Your task is to set down the line containing "let obj := ofBytes ((e.drop 16).take 8)" and every later line of the entries, word for word, including the last.

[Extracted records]

[Start of Attachment]

-- ==== Sys2Proof/Machine/Front.lean ====
section
/-! DEFINITION. The command front end: region table entries, the checks of a launch and its acceptance
(01 R49-R51, R516; 03 R118-R119; 07 R228-R229; 14 R379-R380), device launch queues (11 R336-R338), tail
writes, packets and waits of the hardware queues (11 R318-R332, R513). -/

namespace Sys2Proof.Machine

/-! ## The region table (06 R202, R203; 14 R379-R381) -/

/-- Adds an entry to a region table as BIND does; none where BIND traps PROTECTION. An entry of length 0, or
one already present, is ignored (06 R202). That a misaligned object traps where the length is 0 too is the model's choice
(assumption log, entry 63). -/
def bindRegion (t : List Region) (base len object : Nat) (scope : Scope) (grid : Option Nat) : Option (List Region) :=
  if object % 8 ≠ 0 then none
  else if len = 0 then some t
  else if 2 ^ 52 < base + len then none
  else if t.any (fun r => r.base == base && r.len == len && r.object == object && r.scope == scope) then some t
  else if t.any (fun r => r.object == object && r.scope != scope) then none
  else if 64 ≤ t.length then none
  else some (t ++ [⟨base, len, object, scope, grid⟩])

/-- The entries of a region table image after its header (14 R379), added in order; none where one breaks
its format or could not be added. -/
def addImage (t : List Region) (b : List Byte) (grid : Nat) : Nat → Option (List Region)
  | 0 => some t
  | n + 1 =>
    match addImage t b grid n with
    | none => none
    | some t =>
      let e := (b.drop (32 * n)).take 32
      let base := ofBytes (e.take 8)
      let len := ofBytes ((e.drop 8).take 8)
      let obj := ofBytes ((e.drop 16).take 8)
      let sc := ofBytes ((e.drop 24).take 1)
      if 2 ^ 52 ≤ base ∨ len = 0 ∨ 2 ^ 52 ≤ obj ∨ ofBytes (e.drop 25) ≠ 0 then none
      else
        match scopeOf sc with
        | none => none
        | some scope => bindRegion t base len obj scope (some grid)

/-! ## Launch checks -/

/-- A little-endian field of an image. -/
def field (b : List Byte) (off n : Nat) : Nat := ofBytes ((b.drop off).take n)

/-- The fields of an LPB (01 R49). -/
def parseLpb (b : List Byte) : Lpb :=
  { kimg := BitVec.ofNat 64 (field b 0 8), gridX := field b 8 4, gridY := field b 0x0C 2, gridZ := field b 0x0E 2,
    waves := field b 0x10 1, claim := field b 0x11 1, gang := field b 0x12 1, cls := field b 0x13 1,
    scratch := field b 0x14 4, maxRegs := field b 0x18 2, mode := BitVec.ofNat 8 (field b 0x1A 1),
    estimate := field b 0x1C 4, argBase := BitVec.ofNat 64 (field b 0x20 8),
    regTab := BitVec.ofNat 64 (field b 0x28 8), tlAddr := BitVec.ofNat 64 (field b 0x30 8),
    tlVal := BitVec.ofNat 64 (field b 0x38 8), lstkBase := BitVec.ofNat 64 (field b 0x40 8),
    lstkStride := field b 0x48 4, seqImg := BitVec.ofNat 64 (field b 0x50 8) }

[End of Attachment]

**Exercise response**
      let obj := ofBytes ((e.drop 16).take 8)
      let sc := ofBytes ((e.drop 24).take 1)
      if 2 ^ 52 ≤ base ∨ len = 0 ∨ 2 ^ 52 ≤ obj ∨ ofBytes (e.drop 25) ≠ 0 then none
      else
        match scopeOf sc with
        | none => none
        | some scope => bindRegion t base len obj scope (some grid)

/-! ## Launch checks -/

/-- A little-endian field of an image. -/
def field (b : List Byte) (off n : Nat) : Nat := ofBytes ((b.drop off).take n)

/-- The fields of an LPB (01 R49). -/
def parseLpb (b : List Byte) : Lpb :=
  { kimg := BitVec.ofNat 64 (field b 0 8), gridX := field b 8 4, gridY := field b 0x0C 2, gridZ := field b 0x0E 2,
    waves := field b 0x10 1, claim := field b 0x11 1, gang := field b 0x12 1, cls := field b 0x13 1,
    scratch := field b 0x14 4, maxRegs := field b 0x18 2, mode := BitVec.ofNat 8 (field b 0x1A 1),
    estimate := field b 0x1C 4, argBase := BitVec.ofNat 64 (field b 0x20 8),
    regTab := BitVec.ofNat 64 (field b 0x28 8), tlAddr := BitVec.ofNat 64 (field b 0x30 8),
    tlVal := BitVec.ofNat 64 (field b 0x38 8), lstkBase := BitVec.ofNat 64 (field b 0x40 8),
    lstkStride := field b 0x48 4, seqImg := BitVec.ofNat 64 (field b 0x50 8) }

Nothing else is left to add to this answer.